-- ==== Sys2Proof/Machine/AddressMap.lean ====
section
/-! DEFINITION. The address map and its decoder (20_memory.md R82, R83), and the offsets of the registers
(10_state.md R33 to R63). -/

namespace Sys2Proof.Machine

/-- Bus address of the first element of a memory (20_memory.md R82). -/
def Window.base : Window → Nat
  | .enc => 0x00001000
  | .dec => 0x00002000
  | .clut => 0x01000000
  | .msg => 0x02000000
  | .pkt => 0x03000000
  | .txb => 0x04000000
  | .rxb => 0x05000000
  | .sig => 0x06000000
  | .env => 0x07000000
  | .sym => 0x08000000
  | .bits => 0x09000000
  | .tokd => 0x0A000000
  | .toke => 0x0B000000

/-- Bytes of bus address space a memory uses in a block with the parameters P (20_memory.md R82). -/
def Window.size (P : Params) : Window → Nat
  | .enc => Config.ENC_ENTRIES * 8
  | .dec => P.decEntries * 16
  | .clut => P.clutDepth * 4
  | .msg => P.msgDepth
  | .pkt => P.pktDepth
  | .txb => P.txbDepth
  | .rxb => P.rxbDepth
  | .sig => P.sigDepth * 8
  | .env => P.sigDepth * 4
  | .sym => P.sigDepth / 8
  | .bits => P.bitsDepth / 8
  | .tokd => P.tokdDepth
  | .toke => P.tokeDepth * 4

/-- SYM and BITS hold bits, the others bytes (10_state.md R64, R70). -/
def Window.isBits : Window → Bool
  | .sym | .bits => true
  | .enc | .dec | .clut | .msg | .pkt | .txb | .rxb | .sig | .env | .tokd | .toke => false

/-- The memories in address order (20_memory.md R82). -/
def Window.all : List Window :=
  [.enc, .dec, .clut, .msg, .pkt, .txb, .rxb, .sig, .env, .sym, .bits, .tokd, .toke]

/-- Whether a bus byte address lies in the part of a memory that is in use (20_memory.md R82). -/
def Window.contains (P : Params) (w : Window) (a : Nat) : Bool :=
  decide (w.base ≤ a) && decide (a < w.base + w.size P)

/-- The defined bits of word `index` of a memory; the others read 0 and ignore writes (20_memory.md R87): the upper half of
a CLUT word (10_state.md R65), bits [30:6] of an ENC entry's second word (R72), bits [7:6] and [30:11] of a DEC entry's second
word and the whole of its fourth (R73). -/
def Window.definedBits (w : Window) (index : Nat) : Word :=
  match w with
  | .clut => 0x0000FFFF#32
  | .enc => if index % 2 = 0 then 0xFFFFFFFF#32 else 0x8000003F#32
  | .dec =>
      if index % 4 = 1 then 0x8000073F#32 else if index % 4 = 3 then 0x00000000#32 else 0xFFFFFFFF#32
  | .msg | .pkt | .txb | .rxb | .sig | .env | .sym | .bits | .tokd | .toke => 0xFFFFFFFF#32

/-- Byte offset of a register from bus address 0 (10_state.md R33 to R63). -/
def Reg.offset : Reg → Nat
  | .id => 0x000
  | .version => 0x004
  | .ctrl => 0x008
  | .cmd => 0x00C
  | .status => 0x010
  | .irqEn => 0x014
  | .errCode => 0x018
  | .errInfo => 0x01C
  | .capClut => 0x020
  | .capMsg => 0x024
  | .capPkt => 0x028
  | .capTxb => 0x02C
  | .capRxb => 0x030
  | .capSig => 0x034
  | .capBits => 0x038
  | .capTokd => 0x03C
  | .capToke => 0x040
  | .capDec => 0x044
  | .fs => 0x100
  | .fc => 0x104
  | .amp => 0x108
  | .clutLen => 0x10C
  | .txSymLen => 0x110
  | .pauseLen => 0x114
  | .msgLen => 0x118
  | .pktLen => 0x11C
  | .txLen => 0x120
  | .unkCount => 0x124
  | .unkPos => 0x128
  | .unkVal => 0x12C
  | .rxLen => 0x200
  | .sigLen => 0x204
  | .meanI => 0x208
  | .meanQ => 0x20C
  | .filtB0 => 0x210
  | .filtB1 => 0x214
  | .filtA1 => 0x218
  | .threshMin => 0x21C
  | .thresh => 0x220
  | .lo => 0x224
  | .hi => 0x228
  | .symLen => 0x22C
  | .rxSymLen => 0x230
  | .bitsLen => 0x300
  | .syncLen => 0x304
  | .syncPat0 => 0x308
  | .syncPat1 => 0x30C
  | .syncIdx => 0x310
  | .decStart => 0x314
  | .tokCount => 0x318
  | .tokdLen => 0x31C

/-- Every register, in address order. -/
def Reg.all : List Reg :=
  [.id, .version, .ctrl, .cmd, .status, .irqEn, .errCode, .errInfo,
   .capClut, .capMsg, .capPkt, .capTxb, .capRxb, .capSig, .capBits, .capTokd, .capToke, .capDec,
   .fs, .fc, .amp, .clutLen, .txSymLen, .pauseLen, .msgLen, .pktLen, .txLen, .unkCount, .unkPos, .unkVal,
   .rxLen, .sigLen, .meanI, .meanQ, .filtB0, .filtB1, .filtA1, .threshMin, .thresh, .lo, .hi, .symLen, .rxSymLen,
   .bitsLen, .syncLen, .syncPat0, .syncPat1, .syncIdx, .decStart, .tokCount, .tokdLen]

/-- The register at an offset, if one is listed there (20_memory.md R82, R83). -/
def regAt (off : Nat) : Option Reg := Reg.all.find? (fun r => decide (r.offset = off))

/-- The memory a bus byte address belongs to, if any (20_memory.md R82). -/
def windowAt (P : Params) (a : Nat) : Option Window := Window.all.find? (fun w => w.contains P a)

/-- What an address of a bus request selects (20_memory.md R83). -/
inductive Place where
  | misaligned
  | unmapped
  | register (r : Reg)
  | word (w : Window) (index : Nat)
  deriving DecidableEq, Repr

/-- Address decode (20_memory.md R83). -/
def decodeAddr (P : Params) (addr : Word) : Place :=
  let a := addr.toNat
  if a % 4 ≠ 0 then .misaligned
  else
    match regAt a with
    | some r => .register r
    | none =>
      match windowAt P a with
      | some w => .word w ((a - w.base) / 4)
      | none => .unmapped

end Sys2Proof.Machine
end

****************************************

• _EXERCISE DIRECTIONS_
The answer must be every line of the records that contains the word "sigDepth".

• _RESPONSE TO THIS EXERCISE_
  | .sig => P.sigDepth * 8
  | .env => P.sigDepth * 4
  | .sym => P.sigDepth / 8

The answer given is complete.